Flares, Poorer Lung Health Can Follow Becoming a Parent With CF
People with mild-to-moderate cystic fibrosis (CF) commonly experience a decline in lung function and an uptick in exacerbations shortly after becoming parents, a study reports.
The use of CFTR modulator therapy can lessen the negative health impacts of newfound parenthood, findings also suggest. Its authors called for more research into being a parent with CF.
The study, “Parenthood impacts short-term health outcomes in people with cystic fibrosis,” was published in the Journal of Cystic Fibrosis.
With available care, people with CF are living longer than was once possible, and more and more patients are choosing to become parents. How parenthood can affect health in CF, however, has not been thoroughly studied. Available data largely have focused on the physiological impacts of pregnancy for women, rather than the broader concept of having children.
Scientists in the U.S. analyzed data from the United Kingdom CF registry collected between 2015 to 2019. They identified 296 individuals who had experienced a live birth — theirs or their partner’s — between 2016 to 2018. Among these patients, just over half (57.4%) were female, nearly all were white, and their mean age was just under 30 years.
They then used statistical analyses to compare aspects of health in the year before and after becoming a parent, looking for changes.
Specifically, the researchers looked at changes in lung health by assessing percent predicted forced expiratory volume in one second (ppFEV1), a measure of how much air a person can forcefully exhale in a second.

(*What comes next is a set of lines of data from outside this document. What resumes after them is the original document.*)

/-- Mailboxes and ACCESS frames (R26, R405, R410, R421, R422). -/
def Obligations.MailboxesAndAccessFrames : Prop :=
  ∀ (s : State) (d : Nat), s.Live d →
    (∀ u, (takeRx d (fun f => fClass f == 5) s = (none, u) → exec (.eventFrameReceive d) s = .next (s.commit u)) ∧
      (takeRx d (fun b => fClass b == 6 && (accOp b < 128 && !(2 ≤ accOp b && accOp b ≤ 5))) s = (none, u) →
        exec (.accessRd d) s = .next (s.commit u)) ∧
      (takeRx d (fun b => fClass b == 6 && accOp b == 2) s = (none, u) → exec (.accessWr d) s = .next (s.commit u)) ∧
      (takeRx d (fun b => fClass b == 6 && accOp b == 3) s = (none, u) → exec (.accessMask d) s = .next (s.commit u)) ∧
      (takeRx d (fun b => fClass b == 6 && accOp b == 4) s = (none, u) → exec (.accessColoph d) s = .next (s.commit u)) ∧
      (takeRx d (fun f => fClass f == 6 && accOp f == 5) s = (none, u) → exec (.accessMsg d) s = .next (s.commit u)) ∧
      (takeRx d (fun f => fClass f == 6 && decide (128 ≤ accOp f)) s = (none, u) → exec (.accessResponseReceive d) s = .next (s.commit u))) ∧
    (∀ x u, takeRx d (fun f => fClass f == 5) s = (some x, u) → exec (.eventFrameReceive d) s = .next (s.commit
      (if (u.getTrm d).evq.length < 16 then
        (showMbox d (u.modTrm d fun t => { t with evq := t.evq ++ [fPayload x.bytes] })).raise d 521 3 (fSrc x.bytes % 4096)
      else u.addSat d TRM_PERR.DROP))) ∧
    (∀ x u b r, takeRx d (fun b => fClass b == 6 && (accOp b < 128 && !(2 ≤ accOp b && accOp b ≤ 5))) s = (some x, u) → b = x.bytes →
      r = readWords d 6 (accOff b) (accCount b) u → exec (.accessRd d) s = .next (s.commit
        (if accOp b ≠ 1 then accessAnswer d b 1 (accOff b) [] u
        else if u.bit d TRM_CTRL.RREN = false then accessAnswer d b 4 (accOff b) [] u
        else if ¬ (1 ≤ accCount b ∧ accCount b ≤ 32 ∧ b.length = 20) then accessAnswer d b 2 (accOff b) [] u
        else accDone d b (r.ws.flatMap fun w => leBytes w 4) r))) ∧
    (∀ x u b, takeRx d (fun b => fClass b == 6 && accOp b == 2) s = (some x, u) → b = x.bytes → exec (.accessWr d) s = .next (s.commit
      (if u.bit d TRM_CTRL.RWEN = false then accessAnswer d b 4 (accOff b) [] u
      else if ¬ (1 ≤ accCount b ∧ accCount b ≤ 32 ∧ b.length = 20 + 4 * accCount b) then accessAnswer d b 2 (accOff b) [] u
      else accDone d b [] (writeWords d 6 (accOff b) (bytesWords (accData b) (accCount b)) u)))) ∧
    (∀ x u b, takeRx d (fun b => fClass b == 6 && accOp b == 3) s = (some x, u) → b = x.bytes → exec (.accessMask d) s = .next (s.commit
      (if u.bit d TRM_CTRL.RWEN = false then accessAnswer d b 4 (accOff b) [] u
      else if ¬ (1 ≤ accCount b ∧ accCount b ≤ 16 ∧ b.length = 20 + 8 * accCount b) then accessAnswer d b 2 (accOff b) [] u
      else accDone d b []
        (maskWords d 6 (accOff b) (bytesWords (accData b) (accCount b)) (bytesWords ((accData b).drop (4 * accCount b)) (accCount b)) u)))) ∧
    (∀ b data x, accDone d b data x = accessAnswer d b (if x.bad.isSome = true then 3 else 0) (accOff b) data x.s) ∧
    (∀ x u b, takeRx d (fun b => fClass b == 6 && accOp b == 4) s = (some x, u) → b = x.bytes → exec (.accessColoph d) s = .next (s.commit
      (if u.bit d TRM_CTRL.RREN = false then accessAnswer d b 4 (accOff b) [] u
      else if b.length ≠ 52 then accessAnswer d b 2 (accOff b) [] u
      else if 4 ≤ teramSigns u d then accessAnswer d b 5 (accOff b) [] u
      else signAsk d (.teram b) (accData b) u))) ∧
    (∀ x u v, v = showMbox d (u.modTrm d fun t => { t with mbox := t.mbox ++ [x.bytes] }) →
      (takeRx d (fun f => fClass f == 6 && accOp f == 5) s = (some x, u) → exec (.accessMsg d) s = .next (s.commit
        (if (u.getTrm d).mbox.length < 16 then v else accessAnswer d x.bytes 5 (fNum (fPayload x.bytes) 4 4) [] u))) ∧
      (takeRx d (fun f => fClass f == 6 && decide (128 ≤ accOp f)) s = (some x, u) → exec (.accessResponseReceive d) s = .next (s.commit
        (if (u.getTrm d).mbox.length < 16 then v else u.addSat d TRM_PERR.DROP)))) ∧
    (∀ f status off data (u : State), accessAnswer d f status off data u = originate d 6 false (fSrc f)
      ([BitVec.ofNat 8 (fByte (fPayload f) 0 % 128 + 128), (fPayload f).getD 1 0, BitVec.ofNat 8 status, (fPayload f).getD 3 0] ++
        leBytes off 4 ++ data) u) ∧
    (∀ bs n, s.bit d TRM_MBOX.BUSY = false → bs = ((List.range 64).flatMap fun i => leBytes (s.rd d TRM_TXBUF.DATA i) 4) → n = fNum bs 6 2 →
      (classLen (fClass bs) n = true →
        exec (.trmSend d) s = .next (s.commit (originate d (fClass bs) (fBcast bs) (fDst bs) ((bs.take (n - 4)).drop 8) s))) ∧
      (classLen (fClass bs) n = false →
        exec (.trmSend d) s = .next (s.commit ((s.addSat d TRM_PERR.BAD).raise d 514 3 (fClass bs))))) ∧
    (s.bit d TRM_MBOX.BUSY = true → exec (.trmSend d) s = .next (s.commit s)) ∧
    exec (.trmPop d) s = .next (s.commit (showMbox d (s.modTrm d fun t => { t with mbox := t.mbox.drop 1 }))) ∧
    exec (.trmEpop d) s = .next (s.commit (showMbox d (s.modTrm d fun t => { t with evq := t.evq.drop 1 })))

They also assessed the frequency of exacerbations, or times when symptoms suddenly worsen, by looking at times when patients were treated with intravenous (IV) antibiotics, commonly used to control CF exacerbations.
Changes in patients’ body mass index (BMI), a ratio of weight to height that is associated with lung function in CF patients, were also evaluated.
Results indicated that lung function decreased significantly following the birth of a child. On average, ppFEV1 lowered by 3.19% from the year before to the year after a child’s birth. BMI also decreased — by a mean of 0.28 kilograms per square meter — while the frequency of exacerbations significantly increased by about 30%.
“Among people with CF with mild to moderate disease, parenthood adversely impacted health outcomes in the year following the birth of a child compared to the year before birth,” the researchers wrote.
Analyses based on sex showed a significant decline in BMI among women but not men. Rates of ppFEV1 decline or exacerbations did not significantly differ based on sex. Older age was not associated with any of the outcomes analyzed.
“Sex significantly modified the change in BMI, but not pulmonary health,” the researchers wrote.
Declines in patients’ health might be attributed to the distractions of parenthood, from “sleep deprivation” to less time for self-care, they suggested, noting “people with CF report spending 2 to 3 [hours] per day on their care routines.”
Of the study’s participants, 43 were on CFTR modulators — a recent class of therapies that can increase the function of the CFTR protein, whose defect causes CF, in people with specific mutations.
Statistical analyses showed that, after adjusting for age and sex, patients using a CFTR modulator actually experienced a slight increase in ppFEV1 after becoming parents, in contrast to the significant decline seen in those not using these treatments. Modulator therapy did not significantly affect BMI or exacerbation rates.
“Use of CFTR modulators significantly mitigated the impact of parenthood on lung function, but did not alter the trajectory of BMI or the number of pulmonary exacerbation treatment days,” the researchers wrote.
The team noted several limitations in this work: the study was done based on data from the U.K., so results may not be reflective of experiences elsewhere. Additionally, the study only assessed people who became parents via pregnancy and live birth; the effects of other pathways to parenthood, like adoption or fostering, remain unexplored. This study also focused on relatively short-term outcomes.
Overall, these results “highlight the need for more comprehensive data surrounding parenthood in CF,” the researchers concluded. A study “examining the health impacts of parenthood in the age of widespread use of highly effective CFTR modulators is greatly needed,” they added.
They stressed that doctors need to initiate open and honest discussions with patients thinking of starting a family as part of routine CF care.
“To address the changing priorities of people with CF afforded by increased longevity, CF care providers must consider how to best incorporate reproductive health and discussions of family-building into the CF care model,” they wrote.